-- ==== Sys2Proof/Config.lean ====
section
/-! DEFINITION. The parameters this hardware fixes (00_scope.md R5). The spec leaves no value open, so there is no
free value here. The widths N = 8 and OPCODE_COUNT = 7 stand in the types Slot and OpNum of Word.lean. -/

namespace Sys2Proof

/-- Words of one instruction, and what a completed instruction adds to `pc` (R5: STRIDE). -/
abbrev Config.stride : Nat := 4

/-- The largest program length admitted (R5: PROG_LEN_MAX, the spec's decision D8; log entry 14). -/
abbrev Config.progLenMax : Nat := 2147483644

end Sys2Proof
end

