-- ==== Sys2Proof/Syntax.lean ====
section
/-! DEFINITION. The instructions: one constructor per row of spec/opcode_table.json. An instruction carries its three
operand words whole, in the order op1, op2, result (30_encoding.md R60, R61, R69): how a word is read, as a register
or as a literal, is settled by the operand forms of Machine/Operands.lean (R65, R66). -/

namespace Sys2Proof

/-- The seven operations (30_encoding.md R63). -/
inductive Operation where
  | halt | add | sub | mul | div | mod | lds
  deriving DecidableEq, Repr

/-- An instruction as it is dispatched: the operation that runs and its three operand words (40 R90, 30 R69). -/
inductive Instr where
  /-- HALT: the operand words are fetched and ignored (43_halt.md R130). -/
  | halt (op1 op2 result : Word)
  /-- ADD (41_arithmetic.md R101). -/
  | add (op1 op2 result : Word)
  /-- SUB (41_arithmetic.md R102). -/
  | sub (op1 op2 result : Word)
  /-- MUL (41_arithmetic.md R103). -/
  | mul (op1 op2 result : Word)
  /-- DIV (41_arithmetic.md R104). -/
  | div (op1 op2 result : Word)
  /-- MOD (41_arithmetic.md R105). -/
  | mod (op1 op2 result : Word)
  /-- LDS: op1 is a literal, op2 names RY's new slot (42_lds.md R120). -/
  | lds (op1 op2 result : Word)
  deriving DecidableEq, Repr

/-- The operation an instruction performs. -/
def Instr.operation : Instr → Operation
  | .halt _ _ _ => .halt
  | .add _ _ _ => .add
  | .sub _ _ _ => .sub
  | .mul _ _ _ => .mul
  | .div _ _ _ => .div
  | .mod _ _ _ => .mod
  | .lds _ _ _ => .lds

/-- The four words of an instruction as they stand in the program store (30_encoding.md R60, format W4). -/
structure Encoded where
  word0  : Word
  op1    : Word
  op2    : Word
  result : Word
  deriving DecidableEq, Repr

end Sys2Proof
end

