-- ==== Sys2Proof/Decode.lean ====
section
/-! DEFINITION. The integer helpers of 00_scope.md R7 that decoding needs, the opcode scrambler
(40_fetch_decode_dispatch.md R83 to R89), the decoder, and the encoder. Which instruction four words are depends on the
scrambler's product, so the decoder takes that product as an argument. -/

namespace Sys2Proof

/-- Euclidean remainder (00_scope.md R7): in 0 .. m-1 for a positive m. -/
abbrev emod (z m : Int) : Int := z % m

/-- What a 32-bit register holds after the integer z is written to it (00_scope.md R7). -/
def wrap32 (z : Int) : Word := BitVec.ofInt 32 z

/-- A number of 0 .. 6, by Euclidean remainder (30_encoding.md R62, 40 R86). -/
def residue7 (z : Int) : OpNum := ⟨(emod z 7).toNat, by unfold emod; omega⟩

/-- The opcode map, number to operation (30_encoding.md R63, the spec's decision D1; log entry 7). -/
def Operation.ofNumber : OpNum → Operation
  | 0 => .halt
  | 1 => .add
  | 2 => .sub
  | 3 => .mul
  | 4 => .div
  | 5 => .mod
  | 6 => .lds

/-- The opcode map, operation to number (30_encoding.md R63; log entry 7). -/
def Operation.number : Operation → OpNum
  | .halt => 0
  | .add => 1
  | .sub => 2
  | .mul => 3
  | .div => 4
  | .mod => 5
  | .lds => 6

/-- The base opcode: word 0 reduced (30_encoding.md R62, 40 R83). -/
def baseOf (word0 : Word) : OpNum := residue7 (sint word0)

/-- The scrambler's product P, the low 32 bits of the exact product (40 R84, the spec's decision D2; log entry 8). -/
def scrambleProduct (rxValue ryValue : Word) : Word := wrap32 (sint rxValue * sint ryValue)

/-- The effective opcode of a base opcode under the product P: the sum is exact (40 R83, R85; log entry 9). -/
def effOf (base : OpNum) (p : Word) : OpNum := residue7 ((base.val : Int) + sint p)

/-- The opcode scrambler (40 R83). -/
def resolve (word0 rxValue ryValue : Word) : OpNum :=
  effOf (baseOf word0) (scrambleProduct rxValue ryValue)

/-- The instruction an operation makes of three operand words (30_encoding.md R66, 40 R90). -/
def Operation.instr (o : Operation) (op1 op2 result : Word) : Instr :=
  match o with
  | .halt => .halt op1 op2 result
  | .add => .add op1 op2 result
  | .sub => .sub op1 op2 result
  | .mul => .mul op1 op2 result
  | .div => .div op1 op2 result
  | .mod => .mod op1 op2 result
  | .lds => .lds op1 op2 result

/-- The instruction four fetched words are under the product P (30_encoding.md section 6). -/
def Encoded.instr (e : Encoded) (p : Word) : Instr :=
  (Operation.ofNumber (effOf (baseOf e.word0) p)).instr e.op1 e.op2 e.result

/-- Why a list of words is no instruction. Four words always are one (30_encoding.md R67). -/
inductive DecodeError where
  /-- Fewer than the four words of an instruction (30_encoding.md R68). -/
  | truncated
  deriving DecidableEq, Repr

/-- Reads one instruction from the front of a list of words, under the product P, and answers the words after it. -/
def decode (p : Word) : List Word → Except DecodeError (Instr × List Word)
  | word0 :: op1 :: op2 :: result :: rest => .ok (Encoded.instr ⟨word0, op1, op2, result⟩ p, rest)
  | _ => .error .truncated

/-- Word 0 that makes the operation numbered n run under the product P: the base opcode `emod(n - P, 7)`
(40 R95), in canonical form (30_encoding.md R71). DESIGN CHOICE among the word's encodings: log entry 18. -/
def encodeWord0 (p : Word) (n : OpNum) : Word := wrap32 (emod ((n.val : Int) - sint p) 7)

/-- The four words that run as the given instruction under the product P. With P = 0 these are the canonical words of
30_encoding.md R69, R71. -/
def encode (p : Word) (i : Instr) : List Word :=
  let word0 := encodeWord0 p i.operation.number
  match i with
  | .halt op1 op2 result => [word0, op1, op2, result]
  | .add op1 op2 result => [word0, op1, op2, result]
  | .sub op1 op2 result => [word0, op1, op2, result]
  | .mul op1 op2 result => [word0, op1, op2, result]
  | .div op1 op2 result => [word0, op1, op2, result]
  | .mod op1 op2 result => [word0, op1, op2, result]
  | .lds op1 op2 result => [word0, op1, op2, result]

/-- The four words of an instruction whose bits are w, bit 0 the least significant of word 0 and each later word's
bits counting on, every bit from nbits up being 0. DEDUCED numbering: log entry 19. -/
def tableWords (nbits w : Nat) : List Word :=
  let v := w % 2 ^ nbits
  [BitVec.ofNat 32 v, BitVec.ofNat 32 (v / 2 ^ 32), BitVec.ofNat 32 (v / 2 ^ 64), BitVec.ofNat 32 (v / 2 ^ 96)]

/-- The instruction the decoder reads from table bits under the product 0, the one in force after reset
(70_reset_and_hazards.md R172). -/
def decodeTableWord (nbits w : Nat) : Option Instr :=
  match decode 0 (tableWords nbits w) with
  | .ok (i, _) => some i
  | .error _ => none

end Sys2Proof
end

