-- ==== Sys2Proof/Machine/Run.lean ====
section
/-! DEFINITION. A run (40_fetch_decode_dispatch.md R96): steps repeated until STATE leaves Running. A malformed program or
an invalid state is given no run (10_state.md R31, 60_exceptions.md R158). What a run answers from a valid state that has
already stopped is the model's choice: log entry 24. -/

namespace Sys2Proof.Machine

/-- At most n steps, ending as soon as STATE is not Running (40 R96). -/
def stepWhileRunning : Nat → State → Host.Outcome State Fault Refusal
  | 0, s => .next s
  | n + 1, s =>
    if s.state = .running then
      match step s with
      | .next t => stepWhileRunning n t
      | .fault f => .fault f
      | .refused r => .refused r
    else .next s

/-- A run of at most n steps (40 R96). A malformed program or an invalid start state is refused, whatever STATE holds
(10_state.md R31, 60_exceptions.md R158). DESIGN CHOICE (log entry 24): a valid start state whose STATE is already terminal
is answered unchanged after no step, although the spec starts runs in Running states only (92_eei_decisions.md D19) and its
source is silent on a machine already stopped (91_not_in_source.md N19). -/
def runSteps (n : Nat) (s : State) : Host.Outcome State Fault Refusal :=
  match s.startRefusal with
  | some r => .refused r
  | none => stepWhileRunning n s

/-- The run of the machine on the program it holds, with as many steps as any run can take (40 R93, R96). From a valid
start state already stopped it answers that state unchanged: DESIGN CHOICE, log entry 24. -/
def execute (s : State) : Host.Outcome State Fault Refusal :=
  runSteps ((s.progLen - s.pc.toNat) / 4 + 1) s

end Sys2Proof.Machine
end

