/-- 40_fetch_decode_dispatch.md R88: scrambling is a no-op exactly when P is a multiple of 7, so whenever RX or RY holds
0; non-zero values can give it too. -/
def Obligations.ScramblingIsOffExactlyAtMultiplesOfSeven : Prop :=
  (∀ word0 rx ry : Word, resolve word0 rx ry = baseOf word0 ↔ sint (scrambleProduct rx ry) % 7 = 0) ∧
  (∀ word0 rx ry : Word, rx = 0#32 ∨ ry = 0#32 → resolve word0 rx ry = baseOf word0) ∧
  (∀ word0 : Word, resolve word0 7#32 1#32 = baseOf word0 ∧ resolve word0 65536#32 65536#32 = baseOf word0)

/-- 40_fetch_decode_dispatch.md R95 (derived there; numbers by decision D1, log entry 7): an instruction resolves to HALT
exactly when word 0 plus P is a multiple of 7, and under every product each operation is reached from exactly one base
opcode. -/
def Obligations.WhichBaseOpcodesResolve : Prop :=
  (∀ (e : Encoded) (p : Word), (e.instr p).operation = .halt ↔ (sint e.word0 + sint p) % 7 = 0) ∧
  ∀ (p : Word) (o : Operation), ∃ b : OpNum, Operation.ofNumber (effOf b p) = o ∧
    ∀ b', Operation.ofNumber (effOf b' p) = o → b' = b

/-- 40_fetch_decode_dispatch.md R83, R95 (derived there), and R142's remark that any base opcode becomes DIV or MOD under
the right scramble offset: any word 0 runs as any operation for some RX and RY values. It says nothing of what the
operation then finds in its registers. -/
def Obligations.AnyWordRunsAsAnyOperation : Prop :=
  ∀ (word0 op1 op2 result : Word) (o : Operation), ∃ rx ry : Word,
    (Encoded.instr ⟨word0, op1, op2, result⟩ (scrambleProduct rx ry)) = o.instr op1 op2 result

/-- 30_encoding.md R67: every four words are a legal instruction, under every product. -/
def Obligations.EveryFourWordsAreAnInstruction : Prop :=
  ∀ (p word0 op1 op2 result : Word) (rest : List Word), ∃ (i : Instr) (n : OpNum),
    decode p (word0 :: op1 :: op2 :: result :: rest) = .ok (i, rest) ∧ i.wellFormed = true ∧
    n = effOf (baseOf word0) p ∧ i.operation.number = n ∧ i = i.operation.instr op1 op2 result

/-- Decode and encode agree, for every instruction, every operand word and every product (30_encoding.md R60, R61, R71;
40 R95). The encoder's choice of word 0 is the model's (log entry 18). -/
def Obligations.DecodeOfEncodeIsTheInstruction : Prop :=
  ∀ (p : Word) (i : Instr) (rest : List Word), decode p (encode p i ++ rest) = .ok (i, rest)

/-- Encoding a decoded instruction gives its operand words back, and a canonical word 0 of the same base opcode
(30_encoding.md R62, R71; log entry 18). -/
def Obligations.EncodeOfDecodeIsCanonical : Prop :=
  ∀ (p : Word) (e : Encoded), ∃ word0 : Word,
    encode p (e.instr p) = [word0, e.op1, e.op2, e.result] ∧ 0 ≤ sint word0 ∧ sint word0 ≤ 6 ∧
    baseOf word0 = baseOf e.word0

/-- Words written out from 95_test_vectors.md (P1, P3, P4, V-S8) and their instructions (numbers by decision D1). -/
def Obligations.ExampleWordsDecode : Prop :=
  decode 0 [6#32, 0x4a#32, 1#32, 1#32] = .ok (.lds 0x4a 1 1, []) ∧
  decode 0 [13#32, 2#32, 1#32, 8#32] = .ok (.lds 2 1 8, []) ∧
  decode 3034 [1#32, 2#32, 1#32, 1#32] = .ok (.div 2 1 1, []) ∧
  decode 2624 [6#32, 0#32, 0#32, 0#32] = .ok (.mod 0 0 0, []) ∧
  decode 0 [0#32, 0#32, 0#32, 0#32] = .ok (.halt 0 0 0, []) ∧
  decode 0 [0xFFFFFFFF#32, 3#32, 0xFFFFFFF9#32, 0xFFFFFFF1#32] = .ok (.lds 3 0xFFFFFFF9 0xFFFFFFF1, []) ∧
  decode 10 [5#32, 0#32, 2#32, 0#32] = .ok (.add 0 2 0, [])

/-! ### The step -/

/-- Dispatch runs the decoded instruction: in a state a run may start from, below L, a step is exec of the instruction
the four words at pc decode to, with the current RX and RY values, on the state with its pre-execution record put out
(40 R80, R82, R83, R87, R89, R90; 60_exceptions.md R153, R154, with the record's layout by decision D13, log entry 15). -/
def Obligations.StepRunsTheDecodedInstruction : Prop :=
  ∀ (s : State) (e : Encoded), Startable s → sint s.pc < (s.progLen : Int) → WordsAtPc s e →
    ∃ i, decode (scrambleProduct s.rxValue s.ryValue) [e.word0, e.op1, e.op2, e.result] = .ok (i, []) ∧
      step s = exec i (s.emit (.pre s.pc (baseOf e.word0) (resolve e.word0 s.rxValue s.ryValue)
        (decide (baseOf e.word0 ≠ resolve e.word0 s.rxValue s.ryValue)) (s.operandValues i) s.snapshot))

/-- 60_exceptions.md R156 (the spec's decision D13, log entry 15): the operand values a pre-execution record carries. -/
def Obligations.RecordedOperandValues : Prop :=
  ∀ (s : State) (op1 op2 result : Word),
    (∀ o, o = Operation.add ∨ o = Operation.sub ∨ o = Operation.mul ∨ o = Operation.div ∨ o = Operation.mod →
      s.operandValues (o.instr op1 op2 result) =
        .registers (s.slot (idx op1)) (s.slot (idx op2)) (idx result)) ∧
    s.operandValues (.lds op1 op2 result) = .literal op1 (idx op2) (idx result) ∧
    s.operandValues (.halt op1 op2 result) = .none

/-- 40_fetch_decode_dispatch.md R81: at the end of the program the step enters Ok and changes nothing else. -/
def Obligations.ExhaustedProgramEndsOk : Prop :=
  ∀ s : State, Startable s → (s.progLen : Int) ≤ sint s.pc → ∃ t, step s = .next t ∧ StopsWith s t .ok

/-- 60_exceptions.md R140: which of the three terminal conditions a step ends in, and when it ends in none. -/
def Obligations.TerminalConditionOfAStep : Prop :=
  ∀ (s t : State) (e : Encoded), WordsAtPc s e → step s = .next t →
    s.state = .running ∧
    (t.state = .ok ↔ (s.progLen : Int) ≤ sint s.pc) ∧
    (t.state = .halted ↔ sint s.pc < (s.progLen : Int) ∧ (e.instr s.product).operation = .halt) ∧
    (t.state = .divisionByZero ↔ sint s.pc < (s.progLen : Int) ∧
      ((e.instr s.product).operation = .div ∨ (e.instr s.product).operation = .mod) ∧
      sint (s.slot (idx e.op2)) = 0) ∧
    (t.state = .running ↔ sint s.pc < (s.progLen : Int) ∧ Completes (e.instr s.product) s)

What you need to do> Begin with the line above that has "an invalid state" and continue through the line that has "else .next s", setting each one down exactly. Stop there.

Solution>
an invalid state is given no run (10_state.md R31, 60_exceptions.md R158). What a run answers from a valid state that has
already stopped is the model's choice: log entry 24. -/

namespace Sys2Proof.Machine

/-- At most n steps, ending as soon as STATE is not Running (40 R96). -/
def stepWhileRunning : Nat → State → Host.Outcome State Fault Refusal
  | 0, s => .next s
  | n + 1, s =>
    if s.state = .running then
      match step s with
      | .next t => stepWhileRunning n t
      | .fault f => .fault f
      | .refused r => .refused r
    else .next s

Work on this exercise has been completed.